Finding the Annulus of Convergence for a Laurent Series

[gestalt]

I am trying to understand the idea of annulus of convergence. This is the example I have been looking at but it has me completely stumped.

[∞]\sum[/n=1] (z^n!)(1-sin(1/2n))^(n+1)! + [∞]\sum[/n=1] (2n)!/[((n!)^2)(z^3n)]

All of the examples I have worked on in the past have been complex functions. This one seems odd because it is a Laurent Series.

 

[yus310]

I am trying to understand the idea of annulus of convergence. This is the example I have been looking at but it has me completely stumped.

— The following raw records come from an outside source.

-- ==== Sys2Proof/Tests/Slice0.lean ====
section
/-! SUPPORT. Tests: ill-formed commands that the checks refuse, witnesses that the hypotheses of the statements can be met,
and worked examples of the manual. -/

namespace Sys2Proof.Tests

/- The theorems below are checked one after another: each one waits for the kernel, and many waiting at once take too many
threads. -/
set_option Elab.async false

open Sys2Proof Sys2Proof.Machine

/-! ### A small machine -/

/-- The PF masters the bus over a link in training at Gen 6 × 16, and one window covers all its addresses. -/
def host0 : HostIf :=
  { linkUp := true, gen := 6, width := 16, perst := false
    fns := [(0, { bme := true, mse := true, msixEn := true })]
    windows := [(0, { base := 0, last := 0xFFFFFFFFFFF000, valid := true, read := true, write := true })] }

def grants0 : Grants := { tillers := 1, granary := 100, dram := 100, decode := 50, shaping := 50, clip := 50 }
def part0 : Part := { state := .active, owner := 0, tillers := [0], grants := grants0, nextBuf := 10 }
def queue0 : Queue := { state := .enabled, enable := true, part := 0, sqLog := 6, cqLog := 6 }

/-- SERVING, with partition 0 ACTIVE and queues 0 and 1 ENABLED. -/
def s0 : State :=
  { core := { mstate := .serving, host := host0, qs := [(0, { queue0 with part := 0x1F }), (1, queue0)], parts := [(0, part0)] }
    mod := { inReset := false, started := true } }

def cmd (src : Src) (ws : List Nat) (sub : Nat := 0) (flags : Nat := 0) : Cmd :=
  let w (k : Nat) : Word := BitVec.ofNat 32 (ws.getD k 0)
  { src := src, sub := BitVec.ofNat 8 sub, flags := BitVec.ofNat 8 flags, w0 := w 0, w1 := w 1, w2 := w 2, w3 := w 3
    w4 := w 4, w5 := w 5 }

/-- A descriptor of type `t` with static dimensions, of buffer `h`. -/
def desc (h t : Nat) (dims : List Nat) : Desc := { handle := h, dtype := t, rank := dims.length, dims := dims }

def prog0 (cs : List (Nat × Cmd)) (ds : List Desc) : Program :=
  { part := 0, num := 0, lc := false, allow := 0, glw := 0, entry := 0, cmds := cs, descs := ds }
/-- An admitted instance at whose first command the builder stands. -/
def front0 : Inst :=
  { id := 0, part := 0, prog := 0, queue := 1, binding := none, pic := none, tag := 0, lc := false, allow := 0, glw := 0
    scalars := [], pc := 0, admitted := true }
/-- The same instance, its first command planned in the sheaf in force and left to start. -/
def inst0 : Inst := { front0 with pc := 1, seq := 1, todo := [{ seq := 0, idx := 0, scalars := [], inSheaf := true }] }

/-- The small machine with an instance whose program is one command over descriptors of buffers 1, 2, …. -/
def atInst (op : Nat) (c : Cmd) (ds : List Desc) (s : State := s0) : State :=
  { s with core := { s.core with
      programs := [prog0 [(op, c)] ds], insts := [inst0]
      buffers := ds.map fun d => { part := 0, num := d.handle, kind := 0, page := 0, desc := d } } }

/-- The small machine with a fetched command in queue `q`. -/
def atRing (q op : Nat) (c : Cmd) (s : State := s0) : State :=
  { s with core := s.core.updQ q fun y => { y with fetched := [{ n := 0, op := op, cmd := c }], nextN := 1, reserved := 1 } }

abbrev i0 : Src := .inst 0 0
abbrev r1 : Src := .ring 1
abbrev r0 : Src := .ring 0

/-! ### Commands that only run steps -/

/-- The command is at hand, allowed, and its body gives a run that is in flight once launched. -/
def runs (op : Nat) (body : Env → Core → Except Stop Run) (c : Cmd) (s : State) : Bool :=
  match s.core.atHand s.tick.count op c with
  | none => false
  | some e =>
    match s.core.gate e, body e s.core with
    | .ok _, .ok r => !(e.inFlight s.amb (s.core.take e) r).done
    | _, _ => false

/-- What `runs` says, in the words of the statements. -/
theorem runs_spec {op : Nat} {body : Env → Core → Except Stop Run} {c : Cmd} {s : State} (h : runs op body c s = true) :
    ∃ e r, Ready s op c e ∧ body e s.core = .ok r ∧ (e.inFlight s.amb (s.core.take e) r).done = false := by
  unfold runs at h
  split at h
  · cases h
  · rename_i e he
    split at h
    · rename_i r hg hb
      exact ⟨e, r, ⟨he, by simpa using hg⟩, hb, by simpa using h⟩
    · cases h
/-- A command of the instance of `atInst` that runs steps. -/
def prg (op : Nat) (body : Env → Core → Except Stop Run) (ds : List Desc) (ws : List Nat) (f : State → State := id) : Bool :=
  runs op body (cmd i0 ws) (f (atInst op (cmd i0 ws) ds))

/-- The command is at hand, allowed, and its body gives a run, with or without steps. -/
def starts (op : Nat) (body : Env → Core → Except Stop Run) (c : Cmd) (s : State) : Bool :=
  match s.core.atHand s.tick.count op c with
  | none => false
  | some e =>
    match s.core.gate e, body e s.core with
    | .ok _, .ok _ => true
    | _, _ => false

theorem starts_spec {op : Nat} {body : Env → Core → Except Stop Run} {c : Cmd} {s : State} (h : starts op body c s = true) :
    ∃ e r, Ready s op c e ∧ body e s.core = .ok r := by
  unfold starts at h
  split at h
  · cases h
  · rename_i e he
    split at h
    · rename_i r hg hb
      exact ⟨e, r, ⟨he, by simpa using hg⟩, hb⟩
    · cases h

def t2 : List Desc := [desc 1 0xD [2, 2], desc 2 0xD [2, 2], desc 3 0xD [2, 2], desc 4 0xD [2]]

/-- The instance belongs to binding 0 and to a decoded picture 0 of stream 0. -/
def shown (s : State) : State :=
  { s with core := { s.core with
      insts := [{ inst0 with binding := some 0, pic := some (0, 0) }]
      ctxs := [(0, { state := .running, pics := [{ num := 0, bytes := 1, info := { width := 8, height := 8 }, ready := 0, decoded := true }] })] } }

/-- Buffers 1 and 4 hold weights, as OPTIM_STEP asks of a master and its computed copy. -/
def weights (s : State) : State :=
  { s with core := { s.core with
      buffers := s.core.buffers.map fun b => if b.num == 1 || b.num == 4 then { b with kind := 1 } else b } }
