/-- A far request of a peer (R449, R450). -/
inductive FarReq where
  /-- A read for a core of the requester, or for the engines and queues of its island. -/
  | read (core : Fin 96) (addr : BitVec 38) (n : Nat)
  | write (addr : BitVec 38) (cells : List Cell)
  /-- A store of a field: bits 7:0 of each cell, its mark kept (R28, R269). -/
  | field (addr : BitVec 38) (cells : List Cell)
  /-- A line of a page that moves to the peer, with its metadata (R371, R297). -/
  | line (addr : BitVec 38) (cells : List Cell) (info : LineInfo)
  /-- A posting: operation, type, sign mode, amount or new word, floor or expected word, journaling and request number. -/
  | posting (addr : BitVec 38) (op : BitVec 4) (ty : BitVec 2) (dsm : Bool) (x y : List Cell) (jr : Bool)
      (segtag : BitVec 16) (rnum : BitVec 22)
  deriving DecidableEq, Repr

/-- The body of a pool-transport datagram (R448, R449). -/
inductive PoolBody where
  | request (r : FarReq)
  | readData (core : Fin 96) (cells : List Cell) (poisoned : Bool)
  | postAck (id : Nat) (status : BitVec 4) (old : List Cell)
  /-- A home asks for a frame to move its frame to, and the answer: the frame, or a refusal (R371). -/
  | pageAsk (frame : Nat)
  | pageGive (frame : Nat) (target : Option Nat)
  /-- A page has moved (R371): world, intermediate page, old frame on the sender, new frame, its new home, the heat record's words. -/
  | pageMoved (world : Bool) (back frame target : Nat) (home : Fin 32) (record : List Nat)
  /-- The receiver of `pageMoved` has removed its translations; a frame that was given is not needed. -/
  | pageDone (frame : Nat)
  | pageDrop (target : Nat)
  | ackOnly
  /-- A body in a frame without MACsec protection (R447); every other body came protected. -/
  | unsecured (body : PoolBody)
  deriving DecidableEq, Repr

/-- What the checks of R484 read from an image copy: the parts that the flash bytes determine. -/
structure ImageInfo where
  readable : Bool := true
  keySlot : Fin 4 := 0
  keyHashOk : Bool := true
  signed : Bool := true
  svn : BitVec 12 := 0
  plvl : BitVec 8 := 0
  patchTagOk : Bool := true
  deriving DecidableEq, Repr

/-- Triggers of a warm reset (R493, R375). -/
inductive WarmCause where
  | perst | hotReset | linkDown
  deriving DecidableEq, Repr

/-- Blocks that have a lock bit (R519). -/
inductive LockBlock where
  | conversion | faultHub | clockPower
  deriving DecidableEq, Repr

/-- Supply rails of groups 2 to 6 (R530, R531). -/
inductive Rail where
  | vaux | vsram | vcoreA | vcoreB | vcoreC | vcoreD | vcoreIo | vio | vpp | vdd | vddq
  deriving DecidableEq, Repr

/-- Reference clocks (R533). -/
inductive RefClock where
  | pcie | sysclk | eth | fum
  deriving DecidableEq, Repr

/-- Configuration-space fields that the manual names (R374, R376, R521, R381): identity, the capabilities of R374 with their enable bits,
the Device Serial Number's two halves, and the six dwords of the base address registers. -/
inductive CfgField where
  | vendorId | deviceId | revisionId | classCode | subsystemVendorId | subsystemId
  | busMaster | msixEnable | msixMask | d3hot | completionTimeout
  | maxPayload | maxReadRequest | aer | ecrcGeneration | ecrcCheck | aspmSupport | aspmL1
  | serialLow | serialHigh
  | bar (n : Fin 6)
  deriving DecidableEq, Repr

/-- A configuration request. -/
inductive CfgReq where
  | read (f : CfgField)
  | write (f : CfgField) (value : BitVec 32)
  deriving DecidableEq, Repr

/-- Operations of the test access port (R507, R508). -/
inductive TapOp where
  | idcode | bypass | samplePreload | extest | ieee1500 | bist
  deriving DecidableEq, Repr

[∞]\sum[/n=1] (z^n!)(1-sin(1/2n))^(n+1)! + [∞]\sum[/n=1] (2n)!/[((n!)^2)(z^3n)]

All of the examples I have worked on in the past have been complex functions. This one seems odd because it is a Laurent Series.

If have to go back to Calc II, and find or use a series of test series e.g.

alternating series
comparsion tests

to see how and when they converge...

 

[jackmell]

I am trying to understand the idea of annulus of convergence. This is the example I have been looking at but it has me completely stumped.

[∞]\sum[/n=1] (z^n!)(1-sin(1/2n))^(n+1)! + [∞]\sum[/n=1] (2n)!/[((n!)^2)(z^3n)]

All of the examples I have worked on in the past have been complex functions. This one seems odd because it is a Laurent Series.

I think your problem stems from evaluating the convergence of the term

\sum \frac{b_n}{z^n}

that has a region of convergence "greater" than some number. For example, suppose I let 1/z=w and consider:

\sum b_n w^n

and I can use any of the standard tests on that and find out it's radius of convergence is 3. That means

\left|\frac{1}{z}\right|<3

or:

|z|>1/3

That gives you the inner radius and the radius of convergence for the other sum gives you the outer radius.